Representing his adopted homeland at the ongoing 19th World Championships, Ishchenko’s is a fascinating tale, which also includes a brief unbeaten professional stint in the USA.

“I used to play for Ukraine till 2015, I was, in fact, the captain of the team. But after the revolution in 2014, it became hard to live there,” Ishchenko said refusing to elaborate on how hard it might have become for his family to move out.

The 25-year-old is a seasoned international campaigner, having won a lightweight (60kg) gold medal in the 2013 European Championships for Ukraine before claiming a bronze for Israel at the same event earlier this year, ironically on Ukrainian soil.

He has also been a quarterfinalist in the International Boxing Association’s semi-professional World Series of Boxing (WSB).

Ishchenko, along with David Alaverdian (52kg), make for a small two-strong Israeli representation at the mega-event, where the country has never won a medal.

“My father is a jew, he doesn’t look like a jew but he is,” Ishchenko joked pointing to his father Oleg, his formative coach and the man, who is doing his seconding at the championship here.

“I spent two years in the USA, exploring professional boxing, it was just three fights, I won all of them but after that…let’s just say I don’t speak to my promoters, they are bad guys,” he said.

It was on a trip back home to see his family when Israel’s Boxing Federation reached out to his father and offered the boxer a trial to get into their national team owing to his Jewish roots.

Israel is the only jewish majority country in the world and calls itself a homeland for the ethnic minority which was systematically persecuted during the holocaust.

“I decided to go home (which was Ukraine at that point) to see my parents because I was in USA for two years after 2015. After that I got an invitation from Israel federation to introduce me in the international ring.
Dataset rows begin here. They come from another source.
section signed
variable {v : Int} {r : Word32}

/-- Rounding down at or above zero is rounding the magnitude down. -/
theorem isRoundDown_of_nonneg (hv : 0 ≤ v) (hs : signOf r = false) (hl : lowBits r = gridRound .down v.natAbs) :
    IsRoundDown v r := by
  obtain ⟨hle, hgreatest⟩ := gridRound_down v.natAbs
  have hr : scaledVal r = gridVal (gridRound .down v.natAbs) := by
    rw [scaledVal_eq, hs, hl, if_neg Bool.false_ne_true]
  rw [IsRoundDown, hr]
  refine ⟨by omega, fun w _ hw => ?_⟩
  have hlow := hgreatest (lowBits w)
  rw [scaledVal_eq w] at hw ⊢
  cases hsign : signOf w <;> simp only [hsign, Bool.false_eq_true, if_false, if_true] at hw ⊢ <;> omega

/-- Rounding down at or below zero is rounding the magnitude up. -/
theorem isRoundDown_of_nonpos (hv : v ≤ 0) (hs : signOf r = true) (hl : lowBits r = gridRound .up v.natAbs) :
    IsRoundDown v r := by
  obtain ⟨hge, hleast⟩ := gridRound_up v.natAbs
  have hr : scaledVal r = -gridVal (gridRound .up v.natAbs) := by
    rw [scaledVal_eq, hs, hl, if_pos rfl]
  rw [IsRoundDown, hr]
  refine ⟨by omega, fun w _ hw => ?_⟩
  have hlow := hleast (lowBits w)
  rw [scaledVal_eq w] at hw ⊢
  cases hsign : signOf w <;> simp only [hsign, Bool.false_eq_true, if_false, if_true] at hw ⊢ <;> omega

/-- Rounding up is rounding the negative down. -/
theorem isRoundUp_of_flipSign (h : IsRoundDown (-v) (flipSign r)) : IsRoundUp v r := by
  obtain ⟨hle, hgreatest⟩ := h
  rw [scaledVal_flipSign] at hle hgreatest
  refine ⟨by omega, fun w hw hvw => ?_⟩
  obtain ⟨_, _, _, _, hfin⟩ := classes_flipSign w
  have := hgreatest (flipSign w) (hfin.trans hw)
  rw [scaledVal_flipSign] at this
  omega

/-- Rounding up at or above zero is rounding the magnitude up. -/
theorem isRoundUp_of_nonneg (hv : 0 ≤ v) (hs : signOf r = false) (hl : lowBits r = gridRound .up v.natAbs) :
    IsRoundUp v r :=
  isRoundUp_of_flipSign (isRoundDown_of_nonpos (by omega) (by rw [signOf_flipSign, hs]; rfl)
    (by rw [lowBits_flipSign, Int.natAbs_neg, hl]))

/-- Rounding up at or below zero is rounding the magnitude down. -/
theorem isRoundUp_of_nonpos (hv : v ≤ 0) (hs : signOf r = true) (hl : lowBits r = gridRound .down v.natAbs) :
    IsRoundUp v r :=
  isRoundUp_of_flipSign (isRoundDown_of_nonneg (by omega) (by rw [signOf_flipSign, hs]; rfl)
    (by rw [lowBits_flipSign, Int.natAbs_neg, hl]))

/-- The last bit of a word is that of its low bits. -/
theorem getLsbD_zero_eq_false (h : lowBits r % 2 = 0) : r.getLsbD 0 = false := by
  have hmod : r.toNat % 2 = 0 := by unfold lowBits at h; omega
  rw [BitVec.getLsbD, Nat.testBit_zero, hmod]
  rfl

/-- To nearest is to nearest in magnitude: a value of the other sign is no nearer than zero. -/
theorem isRoundNearest_of_gridRound (hs : signOf r = decide (v < 0)) (hl : lowBits r = gridRound .nearest v.natAbs) :
    IsRoundNearest v r := by
  intro w _
  obtain ⟨hnear, htie⟩ := gridRound_nearest v.natAbs (lowBits w)
  obtain ⟨hnear0, htie0⟩ := gridRound_nearest v.natAbs 0
  have h0 : gridVal 0 = 0 := by decide
  have heven := getLsbD_zero_eq_false (r := r)
  rw [hl] at heven
  rw [scaledVal_eq r, scaledVal_eq w, hs, hl]
  simp only [Int.abs_eq_natAbs, h0] at hnear htie hnear0 htie0 ⊢
  by_cases hv : v < 0 <;> cases hsign : signOf w <;>
    simp only [hv, decide_true, decide_false, Bool.false_eq_true, if_false, if_true]
  · refine ⟨by omega, fun heq hne => heven (by omega)⟩
  · refine ⟨by omega, fun heq hne => heven (by omega)⟩
  · refine ⟨by omega, fun heq hne => heven (by omega)⟩
  · refine ⟨by omega, fun heq hne => heven (by omega)⟩

/-- The word of `v`'s sign and rounded magnitude is `v` rounded (R152). -/
theorem isRounded_packWord {rm : RoundMode} (hlow : roundedLow rm v < 255 * 2 ^ 23) :
    IsRounded rm v (packWord (decide (v < 0)) (roundedLow rm v)) := by
  have hs := signOf_packWord (decide (v < 0)) (roundedLow rm v)
  have hl := lowBits_packWord (decide (v < 0)) (n := roundedLow rm v) (by omega)
  generalize packWord (decide (v < 0)) (roundedLow rm v) = r at hs hl
  refine ⟨isFinite_iff.2 (hl ▸ hlow), hs, ?_⟩
  rw [roundedLow] at hl
  cases rm with
  | rn => exact isRoundNearest_of_gridRound hs hl
  | rz =>
    show if v < 0 then _ else _
    split
    · next hv => exact isRoundUp_of_nonpos hv.le (hs.trans (decide_eq_true hv)) hl
    · next hv => exact isRoundDown_of_nonneg (not_lt.1 hv) (hs.trans (decide_eq_false hv)) hl
  | rd =>
    rw [modeAt_rd] at hl
    split at hl
    · next hv => exact isRoundDown_of_nonpos hv.le (hs.trans (decide_eq_true hv)) hl
    · next hv => exact isRoundDown_of_nonneg (not_lt.1 hv) (hs.trans (decide_eq_false hv)) hl
  | ru =>
    rw [modeAt_ru] at hl
    split at hl
    · next hv => exact isRoundUp_of_nonpos hv.le (hs.trans (decide_eq_true hv)) hl
    · next hv => exact isRoundUp_of_nonneg (not_lt.1 hv) (hs.trans (decide_eq_false hv)) hl

end signed

/-- Settles O57: without overflow and flush `Round(v)` is the word of the one rounding to the grid. -/
theorem resultIsCorrectlyRounded : Obligations.ResultIsCorrectlyRounded := by
  intro pick ie x₀ y₀ z₀ rm daz ftz x y z hf hv r hftz hOE
  obtain ⟨hOE', _⟩ := roundResult_flags rm ftz hv
  have ho : ¬ Overflows rm (exactValue x y z) := fun ho =>
    hOE ((hasFlag_fnmsub32_round pick ie rm ftz (.inl rfl) hf hv).2 (hOE'.2 ho))
  have hr : r = _ := fnmsub32_round pick ie rm ftz hf hv
  have hvalue : r.value = packWord (decide (exactValue x y z < 0)) (roundedLow rm (exactValue x y z)) := by
    rcases roundResult_split rm ftz hv with ⟨ho', _⟩ | ⟨_, _, hftz', e⟩ | ⟨_, _, _, e⟩ | ⟨_, _, e⟩
    · exact absurd ho' ho
    · rw [hr, e] at hftz
      simp [hftz'] at hftz
    · rw [hr, e]
    · rw [hr, e]
  rw [hvalue]
  exact isRounded_packWord (roundedLow_lt rm hv ho)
I accepted it and won the national championships.

“Then I took part in the championships of Europe for Israel and there I got the third place,” he said.

His teammate David Alaverdian was more forthcoming on the politics of being an athlete from Israel, a country locked in violent territorial dispute with Palestine and at odds with its Arab neighbourhood. But the boxer insisted that his view of opponents has never been guided by politics.

“We avoid looking at politics even when we meet boxers from countries, who perhaps don’t like Israel. We are friendly with them,” said the boxer from Nahariya, a small town bordering Lebanon, with which Israel fought a war in 2006.

Asked of his thoughts on Israeli athletes being at the receiving end of hostile political gestures like forfeitures, David chose not to blame individuals.

“It still happens (boycott of Israeli athletes) but I don’t think the athletes individually want to forfeit or be disrespectful. It’s just the politics that surrounds them. Sport, I believe, should be different from politics,” he said.

A long-time flag-bearer of Israeli boxing despite his young age of 24, David said he was actually forced into the sport as his father was fearful about him being bullied in school.

“Boxing, as I remember, my father forced me into it. My father is huge but I got my mother’s genetics so I am much smaller. My father was scared that I would get bullied in school. So he told me ‘go box’.

“By 18 I was sorted that I wanted to get into boxing. It’s not very popular in Israel but it’s rising,” he said.
Given that Israel is still developing its boxing infrastructure, the pugilists travel a lot to former Soviet countries to train but David said it would be great to try India as well.

“We travel mostly to former Soviet countries but it would be great to train with the Indian boxers. India is far geographically but I would love to go to India to train. We have many Indian movies and TV shows in Israel. They are very popular, people love them,” he said.